Please filter the entries and return only the lines that include "numbers".

[Saved data entries]
#####

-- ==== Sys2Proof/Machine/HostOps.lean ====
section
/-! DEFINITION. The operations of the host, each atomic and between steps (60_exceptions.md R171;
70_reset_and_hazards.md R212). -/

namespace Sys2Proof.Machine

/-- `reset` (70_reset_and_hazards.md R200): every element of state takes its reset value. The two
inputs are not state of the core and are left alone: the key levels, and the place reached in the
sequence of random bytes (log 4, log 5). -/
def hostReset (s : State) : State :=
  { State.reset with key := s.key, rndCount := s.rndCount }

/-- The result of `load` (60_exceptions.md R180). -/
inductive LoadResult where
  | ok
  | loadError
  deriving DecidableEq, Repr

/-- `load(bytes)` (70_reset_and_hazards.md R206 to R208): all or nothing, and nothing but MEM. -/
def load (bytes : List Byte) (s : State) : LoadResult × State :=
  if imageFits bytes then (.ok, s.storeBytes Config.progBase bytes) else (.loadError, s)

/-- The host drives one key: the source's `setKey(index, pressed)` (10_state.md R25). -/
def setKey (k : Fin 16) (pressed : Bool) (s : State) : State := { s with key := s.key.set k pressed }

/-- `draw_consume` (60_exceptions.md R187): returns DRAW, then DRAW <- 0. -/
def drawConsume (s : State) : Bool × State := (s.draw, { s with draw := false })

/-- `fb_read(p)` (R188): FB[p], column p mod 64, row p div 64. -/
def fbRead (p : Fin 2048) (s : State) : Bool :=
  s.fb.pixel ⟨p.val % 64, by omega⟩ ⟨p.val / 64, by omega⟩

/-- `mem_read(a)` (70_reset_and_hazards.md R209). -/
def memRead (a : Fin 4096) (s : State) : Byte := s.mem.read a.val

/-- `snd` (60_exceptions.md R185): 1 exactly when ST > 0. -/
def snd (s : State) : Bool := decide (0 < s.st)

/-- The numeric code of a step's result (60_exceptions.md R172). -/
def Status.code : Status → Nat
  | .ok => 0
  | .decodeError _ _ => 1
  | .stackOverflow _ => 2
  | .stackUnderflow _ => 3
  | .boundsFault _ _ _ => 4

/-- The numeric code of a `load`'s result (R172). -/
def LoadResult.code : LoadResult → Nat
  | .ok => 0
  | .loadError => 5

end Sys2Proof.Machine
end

#####

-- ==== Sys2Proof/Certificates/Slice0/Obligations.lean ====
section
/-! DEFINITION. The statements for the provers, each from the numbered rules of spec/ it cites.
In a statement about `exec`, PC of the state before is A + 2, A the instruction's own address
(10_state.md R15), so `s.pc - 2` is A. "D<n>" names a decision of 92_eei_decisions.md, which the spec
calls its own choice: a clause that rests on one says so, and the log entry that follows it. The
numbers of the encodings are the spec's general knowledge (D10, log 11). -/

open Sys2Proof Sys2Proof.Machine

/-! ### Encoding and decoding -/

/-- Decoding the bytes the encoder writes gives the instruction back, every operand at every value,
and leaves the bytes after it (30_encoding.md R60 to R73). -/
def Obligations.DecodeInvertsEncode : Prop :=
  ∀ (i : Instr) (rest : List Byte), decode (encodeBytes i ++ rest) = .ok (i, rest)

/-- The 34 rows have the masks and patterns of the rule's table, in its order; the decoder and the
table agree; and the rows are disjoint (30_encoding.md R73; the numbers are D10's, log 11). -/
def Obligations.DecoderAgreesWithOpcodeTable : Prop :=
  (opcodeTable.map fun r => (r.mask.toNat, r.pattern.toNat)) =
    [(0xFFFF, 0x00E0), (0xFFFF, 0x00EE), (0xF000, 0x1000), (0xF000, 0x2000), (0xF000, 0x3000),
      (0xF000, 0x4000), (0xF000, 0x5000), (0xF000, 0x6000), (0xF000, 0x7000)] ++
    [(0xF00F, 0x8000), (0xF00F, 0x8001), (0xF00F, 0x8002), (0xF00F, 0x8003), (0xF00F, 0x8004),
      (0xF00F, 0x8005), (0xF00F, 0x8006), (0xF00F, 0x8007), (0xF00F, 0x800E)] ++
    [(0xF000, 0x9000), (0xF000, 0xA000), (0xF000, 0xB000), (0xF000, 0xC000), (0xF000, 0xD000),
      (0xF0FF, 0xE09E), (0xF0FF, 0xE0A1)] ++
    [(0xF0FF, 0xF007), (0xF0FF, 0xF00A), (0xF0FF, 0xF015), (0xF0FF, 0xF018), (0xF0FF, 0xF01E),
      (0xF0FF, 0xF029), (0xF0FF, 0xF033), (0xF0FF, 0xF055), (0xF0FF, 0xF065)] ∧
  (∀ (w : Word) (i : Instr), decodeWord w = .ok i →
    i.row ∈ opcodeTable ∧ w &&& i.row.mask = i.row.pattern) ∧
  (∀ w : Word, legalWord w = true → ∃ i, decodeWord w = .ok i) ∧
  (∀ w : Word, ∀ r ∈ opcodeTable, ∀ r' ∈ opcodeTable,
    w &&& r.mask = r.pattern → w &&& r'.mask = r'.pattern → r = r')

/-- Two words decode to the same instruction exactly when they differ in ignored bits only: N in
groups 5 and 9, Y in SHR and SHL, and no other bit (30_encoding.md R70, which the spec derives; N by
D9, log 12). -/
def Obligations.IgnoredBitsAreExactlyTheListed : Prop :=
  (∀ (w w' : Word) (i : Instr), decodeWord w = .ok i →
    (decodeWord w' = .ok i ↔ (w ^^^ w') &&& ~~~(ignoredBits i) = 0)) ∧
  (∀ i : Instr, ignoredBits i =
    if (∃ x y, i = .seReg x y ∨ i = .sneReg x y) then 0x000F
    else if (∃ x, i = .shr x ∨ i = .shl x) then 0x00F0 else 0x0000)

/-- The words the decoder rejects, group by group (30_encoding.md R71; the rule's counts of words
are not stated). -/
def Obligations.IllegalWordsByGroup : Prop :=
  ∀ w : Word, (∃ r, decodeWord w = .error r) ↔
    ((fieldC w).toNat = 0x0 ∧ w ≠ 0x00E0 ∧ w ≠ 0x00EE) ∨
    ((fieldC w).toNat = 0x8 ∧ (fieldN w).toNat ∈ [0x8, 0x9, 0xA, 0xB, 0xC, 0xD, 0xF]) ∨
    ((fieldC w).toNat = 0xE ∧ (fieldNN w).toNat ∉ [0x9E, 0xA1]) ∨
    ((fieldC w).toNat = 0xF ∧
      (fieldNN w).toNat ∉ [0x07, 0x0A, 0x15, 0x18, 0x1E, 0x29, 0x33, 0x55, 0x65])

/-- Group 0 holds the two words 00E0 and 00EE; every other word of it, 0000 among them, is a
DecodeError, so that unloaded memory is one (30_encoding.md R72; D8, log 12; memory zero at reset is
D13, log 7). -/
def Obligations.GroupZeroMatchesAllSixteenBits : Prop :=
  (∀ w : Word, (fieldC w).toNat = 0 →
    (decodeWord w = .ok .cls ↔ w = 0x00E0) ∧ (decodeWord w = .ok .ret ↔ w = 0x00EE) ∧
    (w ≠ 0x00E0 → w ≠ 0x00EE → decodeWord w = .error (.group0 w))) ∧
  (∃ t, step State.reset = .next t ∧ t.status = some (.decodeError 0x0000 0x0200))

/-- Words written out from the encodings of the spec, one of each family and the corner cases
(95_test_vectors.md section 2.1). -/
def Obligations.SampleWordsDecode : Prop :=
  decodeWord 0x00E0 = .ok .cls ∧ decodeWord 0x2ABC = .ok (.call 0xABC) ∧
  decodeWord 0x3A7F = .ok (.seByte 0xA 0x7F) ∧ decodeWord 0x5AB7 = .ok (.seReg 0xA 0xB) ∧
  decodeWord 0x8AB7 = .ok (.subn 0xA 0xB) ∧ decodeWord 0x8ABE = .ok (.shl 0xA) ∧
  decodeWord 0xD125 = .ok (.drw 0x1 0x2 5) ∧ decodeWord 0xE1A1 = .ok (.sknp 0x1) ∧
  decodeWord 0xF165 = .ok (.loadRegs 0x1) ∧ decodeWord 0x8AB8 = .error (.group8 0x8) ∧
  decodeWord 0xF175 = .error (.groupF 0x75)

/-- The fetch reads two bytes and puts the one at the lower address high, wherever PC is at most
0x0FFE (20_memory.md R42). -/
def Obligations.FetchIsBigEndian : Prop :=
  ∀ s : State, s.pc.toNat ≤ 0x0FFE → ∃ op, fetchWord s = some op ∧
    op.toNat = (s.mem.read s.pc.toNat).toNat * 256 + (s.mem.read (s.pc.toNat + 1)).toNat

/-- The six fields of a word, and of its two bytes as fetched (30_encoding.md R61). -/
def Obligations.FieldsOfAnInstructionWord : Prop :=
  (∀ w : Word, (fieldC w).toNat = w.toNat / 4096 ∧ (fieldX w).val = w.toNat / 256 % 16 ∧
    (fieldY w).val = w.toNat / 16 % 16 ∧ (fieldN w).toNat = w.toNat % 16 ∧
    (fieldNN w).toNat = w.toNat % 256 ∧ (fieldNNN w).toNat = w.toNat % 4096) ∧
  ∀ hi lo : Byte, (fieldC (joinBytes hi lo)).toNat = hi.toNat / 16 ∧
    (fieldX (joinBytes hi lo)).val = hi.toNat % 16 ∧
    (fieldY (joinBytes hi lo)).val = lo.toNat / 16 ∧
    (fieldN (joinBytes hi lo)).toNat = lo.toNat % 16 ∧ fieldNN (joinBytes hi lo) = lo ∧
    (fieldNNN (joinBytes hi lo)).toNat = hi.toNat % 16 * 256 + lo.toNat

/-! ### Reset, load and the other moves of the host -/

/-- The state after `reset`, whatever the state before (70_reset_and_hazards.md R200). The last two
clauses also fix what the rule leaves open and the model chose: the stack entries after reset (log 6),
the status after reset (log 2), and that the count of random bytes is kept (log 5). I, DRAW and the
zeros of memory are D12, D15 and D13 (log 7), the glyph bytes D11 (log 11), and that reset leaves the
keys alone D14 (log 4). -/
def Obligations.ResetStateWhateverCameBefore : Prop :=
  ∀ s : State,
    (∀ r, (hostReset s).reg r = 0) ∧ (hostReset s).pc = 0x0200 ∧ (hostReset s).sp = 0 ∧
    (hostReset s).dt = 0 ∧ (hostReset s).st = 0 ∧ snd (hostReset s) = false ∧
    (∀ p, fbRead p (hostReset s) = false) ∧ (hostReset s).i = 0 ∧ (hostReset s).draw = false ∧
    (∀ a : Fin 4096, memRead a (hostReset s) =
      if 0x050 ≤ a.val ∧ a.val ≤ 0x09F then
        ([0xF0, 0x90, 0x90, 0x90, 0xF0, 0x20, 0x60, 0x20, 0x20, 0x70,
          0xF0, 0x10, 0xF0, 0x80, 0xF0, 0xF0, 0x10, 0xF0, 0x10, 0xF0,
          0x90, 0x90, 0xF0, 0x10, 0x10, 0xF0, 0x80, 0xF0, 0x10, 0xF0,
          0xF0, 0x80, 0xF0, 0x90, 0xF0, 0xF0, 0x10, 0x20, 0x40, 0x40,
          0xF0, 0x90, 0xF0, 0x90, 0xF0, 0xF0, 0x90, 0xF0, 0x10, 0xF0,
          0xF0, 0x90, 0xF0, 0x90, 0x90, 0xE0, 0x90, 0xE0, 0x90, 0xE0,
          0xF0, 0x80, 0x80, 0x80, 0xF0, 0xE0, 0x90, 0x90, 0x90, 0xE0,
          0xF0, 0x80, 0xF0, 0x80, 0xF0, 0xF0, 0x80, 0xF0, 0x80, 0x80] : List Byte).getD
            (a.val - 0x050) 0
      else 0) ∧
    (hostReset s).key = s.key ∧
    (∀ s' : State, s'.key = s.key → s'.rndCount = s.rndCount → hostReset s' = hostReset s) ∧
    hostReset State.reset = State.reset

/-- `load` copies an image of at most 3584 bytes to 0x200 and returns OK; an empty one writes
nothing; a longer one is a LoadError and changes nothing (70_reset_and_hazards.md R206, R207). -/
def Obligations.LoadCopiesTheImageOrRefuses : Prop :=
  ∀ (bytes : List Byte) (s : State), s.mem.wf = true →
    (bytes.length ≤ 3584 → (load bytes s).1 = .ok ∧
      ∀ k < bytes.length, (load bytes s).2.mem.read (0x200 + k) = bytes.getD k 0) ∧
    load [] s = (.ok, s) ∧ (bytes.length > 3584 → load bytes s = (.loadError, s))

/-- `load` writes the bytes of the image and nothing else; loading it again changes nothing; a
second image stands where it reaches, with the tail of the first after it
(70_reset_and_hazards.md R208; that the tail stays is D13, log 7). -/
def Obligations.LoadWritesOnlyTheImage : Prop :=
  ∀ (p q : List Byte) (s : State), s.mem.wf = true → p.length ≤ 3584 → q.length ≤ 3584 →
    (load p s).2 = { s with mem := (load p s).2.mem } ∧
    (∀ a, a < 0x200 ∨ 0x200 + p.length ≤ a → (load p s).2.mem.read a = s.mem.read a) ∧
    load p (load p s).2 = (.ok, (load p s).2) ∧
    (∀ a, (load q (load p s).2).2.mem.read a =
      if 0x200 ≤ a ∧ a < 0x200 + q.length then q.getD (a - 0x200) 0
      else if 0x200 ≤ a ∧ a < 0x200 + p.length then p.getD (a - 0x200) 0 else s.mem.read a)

#####

[Your response]
numbers of the encodings are the spec's general knowledge (D10, log 11). -/
table agree; and the rows are disjoint (30_encoding.md R73; the numbers are D10's, log 11). -/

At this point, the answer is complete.